§ **Work instructions**:
Until you reach the line containing "again after the", reproduce each line of the listing exactly, please, and include that line as well.

§ **Data to use**:
/-- A producer has acknowledged a hold, and no flit of its edge is on the fabric. -/
def State.edgeQuiet (s : State) (p j : Nat) : Bool :=
  (s.task p).held.get false j &&
    !s.agenda.any (fun i => match i with
      | .streamEdgeGranuleArrival g => g.task == p && g.edge == j
      | _ => false) &&
    !s.tiles.any (fun e => (!s.stoppedTile e.1 && e.2.c0.any (fun g => g.task == p && g.edge == j)) ||
      e.2.link.any (fun f => f.2.2.task == p && f.2.2.edge == j))

/-- A producer is asked to hold an edge, once. -/
def State.askHold (s : State) (p j : Nat) (h : Bool) : State :=
  if s.agenda.contains (.producerHoldArrival p j h) then s else s.post (.producerHoldArrival p j h)

/-- The caches of a tile are dropped: its L1 leaves every directory, its L1, instruction cache and TLBs empty (R397). -/
def State.dropCaches (s : State) (t : Nat) : State :=
  let s := s.emptyCaches t
  { s with tlb := s.tlb.filter (fun e => e.1 != t && e.1 != 4096 + t) }

/-- A footprint fetch that has started still has a frame of a tile to fill (R396 step 3). -/
def State.filling (s : State) (t : Nat) : Bool :=
  (s.die (dieOf t)).fetchQ.any (fun f => f.started.isSome && f.dsts.any (fun d => d.tile == t && !d.gone))

/-- The homes finish the commits that they have granted to contexts of a tile; their holds end, and a snapshot asked for starts again after the
restore (22 R461; log 29). -/
def State.settleSnapshots (s : State) (t : Nat) : State :=
  ((List.range 11).foldl (fun (s : State) c => (s.finishCommit ⟨t, c⟩ 256).dropHold (holdKey ⟨t, c⟩)) s).crossAll (dieOf t)

/-- DIKE_COMPLETE: responses are in, page-ins are finished, producers hold, and the caches are dropped; then the sluice starts. -/
def execDikeComplete (t : Nat) (s : State) : Host.Outcome State Fault Refusal :=
  let x := s.tile t
  match x.frz, x.run with
  | some g, some k =>
    if !g.stopped || g.dike then .next s
    else
      let s := x.pageIns.foldl (fun s p => s.finishPageIn t p.win p.page) s
      let es := if x.rank = 0 then s.inboundEdges k else []
      let s := es.foldl (fun s e => if (s.task e.1).held.get false e.2 then s else s.askHold e.1 e.2 true) s
      if s.awaitsResponse t || !(s.tile t).pageIns.isEmpty || s.filling t || !es.all (fun e => s.edgeQuiet e.1 e.2) then .next (s.post (.dikeComplete t))
      else
        let s := ((s.settleSnapshots t).dropCaches t).showTile t
        .next ((s.setTile t { s.tile t with frz := some { g with dike := true } }).post (.sluiceImageWritten t))
  | _, _ => .next s

/-! ### Images (R398) -/

/-- CRC-32C of bytes. -/
def crcBit (c : Nat) : Nat := if c % 2 = 1 then (c / 2) ^^^ 0x82F63B78 else c / 2
def crcByte (c : Nat) (b : Byte) : Nat := (List.range 8).foldl (fun c _ => crcBit c) (c ^^^ b.toNat)
def crc32c (bs : List Byte) : Nat := (bs.foldl crcByte 0xFFFFFFFF) ^^^ 0xFFFFFFFF

/-- A segment of an image: its kind and bytes. -/
abbrev Segment := Nat × List Byte

/-- The resident pages of a window in a page table, by ascending page. -/
def residents (spt : SMap Word) (win : Nat) : List (Nat × Word) := spt.filter (fun e => e.1 / 8192 == win && loc e.2 == 1)

/-- What the page-table segment says of a page, in 64 bytes: its key, its entry, the place it was filled from, and of a resident one its full-empty bits
and poison marks (DESIGN CHOICE, log 7: R398 gives no layout). -/
def tableRow (x : Tile) (e : Nat × Word) : List Byte :=
  let p : Page := if loc e.2 = 1 then x.page e.1 else {}
  leBytes 8 e.1 ++ leBytes 8 e.2.toNat ++ leBytes 8 (x.home.get 0 e.1).toNat ++ leBytes 16 p.full.toNat ++ leBytes 16 p.pois.toNat ++ leBytes 8 0

/-- The most bytes of a segment whose layout the scan map gives, so that an image keeps within the size of R398 (log 7). -/
def scanRoom (k : Nat) : Nat := if k = 0 then 0x40000 else 0x8000

/-- A segment of an image: core state, the frames of A, W and C by ascending page, page table and full-empty bits, dike buffers, engine state. The bytes of core
state, dike buffers and engine state stand in the order that the scan-map digest names, and are free (R399; log 7). -/
def segment (n : Nat) (x : Tile) (k : Nat) : List Byte :=
  if 1 ≤ k && k ≤ 3 then (residents x.spt (k - 1)).flatMap (fun e => leBytes 2048 (x.page e.1).bytes.toNat)
  else if k = 4 then x.spt.flatMap (tableRow x)
  else (List.range (Config.imageLen n k % scanRoom k)).map (Config.imageByte n k)

/-- The segments an image has. -/
def segments (n : Nat) (x : Tile) : List Segment := (List.range 7).map (fun k => (k, segment n x k))

/-- The entries of the segment table from an offset on. -/
def segTable : Nat → List Segment → List Byte
  | _, [] => []
  | off, (k, bs) :: rest =>
    leBytes 4 off ++ leBytes 4 bs.length ++ leBytes 2 k ++ leBytes 2 0 ++ leBytes 4 (crc32c bs) ++ segTable (off + bs.length) rest

/-- What an image says of an edge: the permits unspent at the producer, and the granules forwarded and not yet cleared. -/
def State.edgeCounts (s : State) (k i : Nat) : Nat × Nat :=
  let e := recEdge (s.record k) i
  let p := if !edgeV e then none else if edgeConsumes e then s.peerEdge k i else some (k, i)
  match p with
  | none => (0, 0)
  | some (p, j) => (128 * edgePages (recEdge (s.record p) j) - (s.task p).permits.get 0 j, (s.task p).forwarded.get 0 j)

/-- The header of the image of a tile's task. -/
def State.imageHeader (s : State) (t k : Nat) (g : Freeze) (segs : List Segment) : List Byte :=
  let x := s.tile t
  let y := s.task k
  let front := leBytes 2 0x0A10 ++ leBytes 1 (b2n (isV t)) ++ leBytes 1 (b2n g.lean) ++ leBytes 4 segs.length ++
    leBytes 48 (Config.scanMap (isV t)).toNat ++ leBytes 8 g.stop ++ leBytes 8 (y.clocked.get 0 x.rank + (g.stop - y.started)) ++ leBytes 8 x.mstep.toNat ++
    leBytes 2 t ++ leBytes 2 0 ++ leBytes 4 (s.tid k) ++
    (List.range 4).flatMap (fun i => leBytes 4 (s.edgeCounts k i).1 ++ leBytes 4 (s.edgeCounts k i).2) ++ leBytes 4 y.nextQ
  front ++ leBytes 4 (crc32c front) ++ segTable 256 segs ++ List.replicate (16 * (8 - segs.length)) 0

/-- A lean image's tile: a W page with DIRTY = 0 goes back to the place it was filled from, its PIN kept: a pinned one is refilled by the restore (R398,
R402). -/
def Tile.leanOut (x : Tile) : Tile :=
  x.spt.foldl (fun (x : Tile) e =>
    if e.1 / 8192 = 1 && loc e.2 == 1 && !dirty e.2 then
      let h := x.home.get 0 e.1
      let x := { x with frames := x.frames.del (e.1 / 8192 * 2048 + place e.2) }
      { x.setSpte e.1 (mkSpte (loc h) (pinned e.2) false (place h)) with home := x.home.del e.1, lru := x.lru.filter (· != (false, e.1)) }
    else x) x

/-- The frames that a page table holds. -/
def Tile.ownFrames (x : Tile) : SMap Page :=
  x.frames.filter (fun f => x.spt.any (fun e => loc e.2 == 1 && e.1 / 8192 * 2048 + place e.2 == f.1))

/-- The tile state that an image keeps. -/
def Tile.imaged (x : Tile) (lean : Bool) : Tile :=
  let x := if lean then x.leanOut else x
  { x with frames := x.ownFrames, outq := x.outq.filter (fun e => e.1.ctx != 15) }

/-- The pieces of `k` bytes of a byte string. -/
def chunksOf (k : Nat) : Nat → List Byte → List (List Byte)
  | 0, _ => []
  | _, [] => []
  | n + 1, bs => bs.take k :: chunksOf k n (bs.drop k)

/-- The sluice writes lines on path 5 (R398); a line that meets a fault ends it. -/
def State.putImage (s : State) (d : Nat) (root : Word) : Nat → List (List Byte) → State × Bool
  | _, [] => (s, true)
  | va, bs :: rest =>
    match s.translate (.die d) root va with
    | .error _ => (s, false)
    | .ok l =>
      if (l.refuse 2 true).isSome then (s, false)
      else ((s.noteTlb (.die d) root va l).unitWrite none (some (asidOf root, va, l)) d l (l.pa va) bs false).putImage d root (va + 32) rest

/-! ### The domain of an image -/

/-- The tile number under which the contexts of image id stand while it is Frozen. -/
def shelf (id : Nat) : Nat := 4096 + id
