/-- FRESTORE: a task without an image is Eligible again; another is restored, once the account admits it and tiles are free; a refusal
writes condition 6 and clears no fault record. -/
def execFrestore (m : Msg) (task tile : Nat) (clear : Bool) (s : State) : Host.Outcome State Fault Refusal :=
  let s := s.due
  let k := task % 2 ^ 20
  if s.owner.digest ≠ some m.key then .next (s.answerTo m 14 1 [])
  else if tile ≥ 2560 && tile ≠ 0xFFFF && !(task / 2 ^ 20 == s.ua.pkg && s.slotState k == 7 && (s.task k).imageId.isEmpty) then .next (s.answerTo m 14 2 [])
  else if task / 2 ^ 20 ≠ s.ua.pkg || s.slotState k ≠ 7 then .next (s.answerTo m 14 3 [])
  else if (s.task k).imageId.isEmpty then
    let s := (s.setRecord k (setRecD (setRecF (s.record k) 1 63 60 3) 23 (wd s.time))).setTask k { s.task k with faulted := false }
    .next ((s.wake (k / 65536)).answerTo m 14 0 [])
  else
    let s1 := if clear then s.clearFaults k else s
    if !s1.admits (s1.restoreCost k) then .next (s.post (.frestore m task tile clear))
    else match s1.frestoreHomes k tile with
      | none => .next (s.post (.frestore m task tile clear))
      | some l =>
        match s1.restoreTask k l with
        | .error (.wait _ s) => .next (s.post (.frestore m task tile clear))
        | .error (.trap _) => .next ((s.restoreRefused k 7).answerTo m 14 3 [])
        | .ok (v, .error st) => .next ((({ v with tiles := s.tiles } : State).restoreRefused k st).answerTo m 14 3 [])
        | .ok (_, .ok s) => .next (s.answerTo m 14 0 [])

/-- The contexts of a task leave every event entry (R469 step 2). -/
def State.dropWaiters (s : State) (shelves : List Nat) : State :=
  let mine (w : Waiter) : Bool := match w with
    | .ctx a => shelves.contains a.tile
    | .queue _ => false
  let cut (e : Event) : Event :=
    { e with slots := e.slots.filter (fun w => !mine w), blocks := e.blocks.map (fun b => (b.1, b.2.filter (fun w => !mine w))), parked := e.parked.filter (fun w => !mine w) }
  let cutAll (l : SMap Event) : SMap Event := l.filterMap (fun (e : Nat × Event) => if cut e.2 = ({} : Event) then none else some (e.1, cut e.2))
  ({ s with dies := s.dies.map (fun (d : Nat × Die) => (d.1, { d.2 with events := cutAll d.2.events })) } : State).writeChains

/-- The images of a task are dropped, with the addresses kept against its slot (R469 step 1). -/
def State.dropImages (s : State) (k : Nat) : State :=
  let s := { s with images := s.images.map (fun (e : Nat × Image) => if e.2.task = k then (e.1, { e.2 with task := 2 ^ 40 }) else e) }
  s.setTask k { s.task k with images := [], roots := [], imageId := [] }

/-- The frames, polder slots and pinning of the task's images are free (R469 step 4). -/
def State.freePlaces (s : State) (l : List (Nat × Image)) : State :=
  l.foldl (fun (s : State) e =>
    let im := e.2
    let s := s.freePolder (dieOf im.from_) im.tile.spt im.tile.home
    match im.moved with
    | some (d, spt, home) => if d = dieOf im.from_ then s else s.freePolder d spt home
    | none => s) s

/-- A transfer steps until it is complete; none where a line's home holds it back. -/
def State.runXfer (s : State) (op : Nat) : Nat → Option State
  | 0 => if s.xfers.any (fun (x : Xfer) => x.op == op) then none else some s
  | n + 1 =>
    match s.xfers.find? (fun x => x.op == op) with
    | none => some s
    | some x =>
      (match x.fin with
       | some st => s.endXfer x st
       | none => if x.kind = 4 then s.migrate x else s.stepXfer x).runXfer op n

/-- Outstanding transfers of a discarded task complete and write their records (R469 step 6). The frames of its domain are gone, so that what is left to
move in the scratchpad is a fault of the transfer; what a line's home holds back is performed later. -/
def State.settleXfers (s : State) (k : Nat) (im : Image) : Option State :=
  let t := im.from_
  let old := s.tile t
  let s := s.setTile t { contained := old.contained, run := some k, rank := im.rank }
  (im.xfers.foldl (fun (s : Option State) x => s.bind (fun s =>
    ({ s with xfers := s.xfers ++ [{ x with agent := ⟨t, 15⟩ }] } : State).runXfer x.op (x.row * x.count * (1 + x.dsts.length) / 4 + 16)))
    (some { s with ops := s.ops.filter (fun o => !im.xfers.any (fun x => x.op == o.1)) })).map (fun s =>
      ({ s with agenda := s.agenda.filter (fun i => !im.xfers.any (fun x => i == .transferCompletion x.op)) } : State).setTile t old)

/-- The contexts and ops that stand on the shelves of a discarded task are gone. -/
def State.clearShelves (s : State) (shelves : List Nat) : State :=
  let s := shelves.foldl (fun (s : State) t => (List.range 11).foldl (fun (s : State) c => s.setCtx ⟨t, c⟩ {}) s) s
  { s with ops := s.ops.filter (fun o => !shelves.contains o.2.agent.tile) }

/-- The snapshots and start stamps of a task are released (R469 step 3). -/
def State.dropStamps (s : State) (k : Nat) (shelves : List Nat) : State :=
  let mine (o : StampOwner) : Bool := match o with
    | .snap j => j == k
    | .task j => j == k
    | .tx a => shelves.contains a.tile
  { s with live := s.live.filter (fun e => !mine e.2) }.reclaimAll

/-- The detail of condition 12: the decrement option, and for each edge the permits returned and the granules poisoned. -/
def discardDetail (send : Bool) (es : List (Nat × Nat)) : List (Nat × Nat × Nat) :=
  [(64, 1, 12), (68, 1, b2n send)] ++ es.zipIdx.flatMap (fun p => [(72 + 8 * p.2, 4, p.1.1), (76 + 8 * p.2, 4, p.1.2)])

/-- The discard of a task up to its transfers (R469 steps 1 to 6), and what condition 12 says of each edge; none where a transfer cannot complete yet. -/
def State.discardTask (s : State) (k : Nat) : Option (State × List (Nat × Nat)) :=
  let l := s.taskImages k
  let shelves := l.map (fun e => shelf e.1)
  let s := ((((s.dropImages k).dropWaiters shelves).dropStamps k shelves).freePlaces l)
  let (s, es) := s.reconcile k (l.map (·.2))
  (l.foldl (fun (s : Option State) e => s.bind (fun s => s.settleXfers k e.2)) (some s)).map (fun s => (s.clearShelves shelves, es))

/-- FDISCARD of a Pending, Eligible or Frozen task (R469): one whose transfer meets a line that an overflow handler holds waits for that. -/
def execFdiscard (m : Msg) (task : Nat) (send : Bool) (s : State) : Host.Outcome State Fault Refusal :=
  let k := task % 2 ^ 20
  let st := s.slotState k
  let refused := task / 2 ^ 20 != s.ua.pkg || !(st == 2 || st == 3 || st == 7)
  if s.due.owner.digest = some m.key && !refused && (s.discardTask k).isNone then
    .next ((((s.dirs.filter (fun e => e.2.ovf)).map (·.1)).foldl (fun s n => s.askHandler n) s).post (.fdiscard m task send))
  else s.ownerMsg m 15 false refused (fun s =>
    let queue := recQueue (s.record k)
    match s.discardTask k with
    | none => s
    | some (s, es) => (s.retireRecord k send).report (some queue) { cls := 1, reach := 2, task := s.tid k, detail := discardDetail send es })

§ **Answer section**:
/-- A producer has acknowledged a hold, and no flit of its edge is on the fabric. -/
def State.edgeQuiet (s : State) (p j : Nat) : Bool :=
  (s.task p).held.get false j &&
    !s.agenda.any (fun i => match i with
      | .streamEdgeGranuleArrival g => g.task == p && g.edge == j
      | _ => false) &&
    !s.tiles.any (fun e => (!s.stoppedTile e.1 && e.2.c0.any (fun g => g.task == p && g.edge == j)) ||
      e.2.link.any (fun f => f.2.2.task == p && f.2.2.edge == j))

/-- A producer is asked to hold an edge, once. -/
def State.askHold (s : State) (p j : Nat) (h : Bool) : State :=
  if s.agenda.contains (.producerHoldArrival p j h) then s else s.post (.producerHoldArrival p j h)

/-- The caches of a tile are dropped: its L1 leaves every directory, its L1, instruction cache and TLBs empty (R397). -/
def State.dropCaches (s : State) (t : Nat) : State :=
  let s := s.emptyCaches t
  { s with tlb := s.tlb.filter (fun e => e.1 != t && e.1 != 4096 + t) }

/-- A footprint fetch that has started still has a frame of a tile to fill (R396 step 3). -/
def State.filling (s : State) (t : Nat) : Bool :=
  (s.die (dieOf t)).fetchQ.any (fun f => f.started.isSome && f.dsts.any (fun d => d.tile == t && !d.gone))

/-- The homes finish the commits that they have granted to contexts of a tile; their holds end, and a snapshot asked for starts again after the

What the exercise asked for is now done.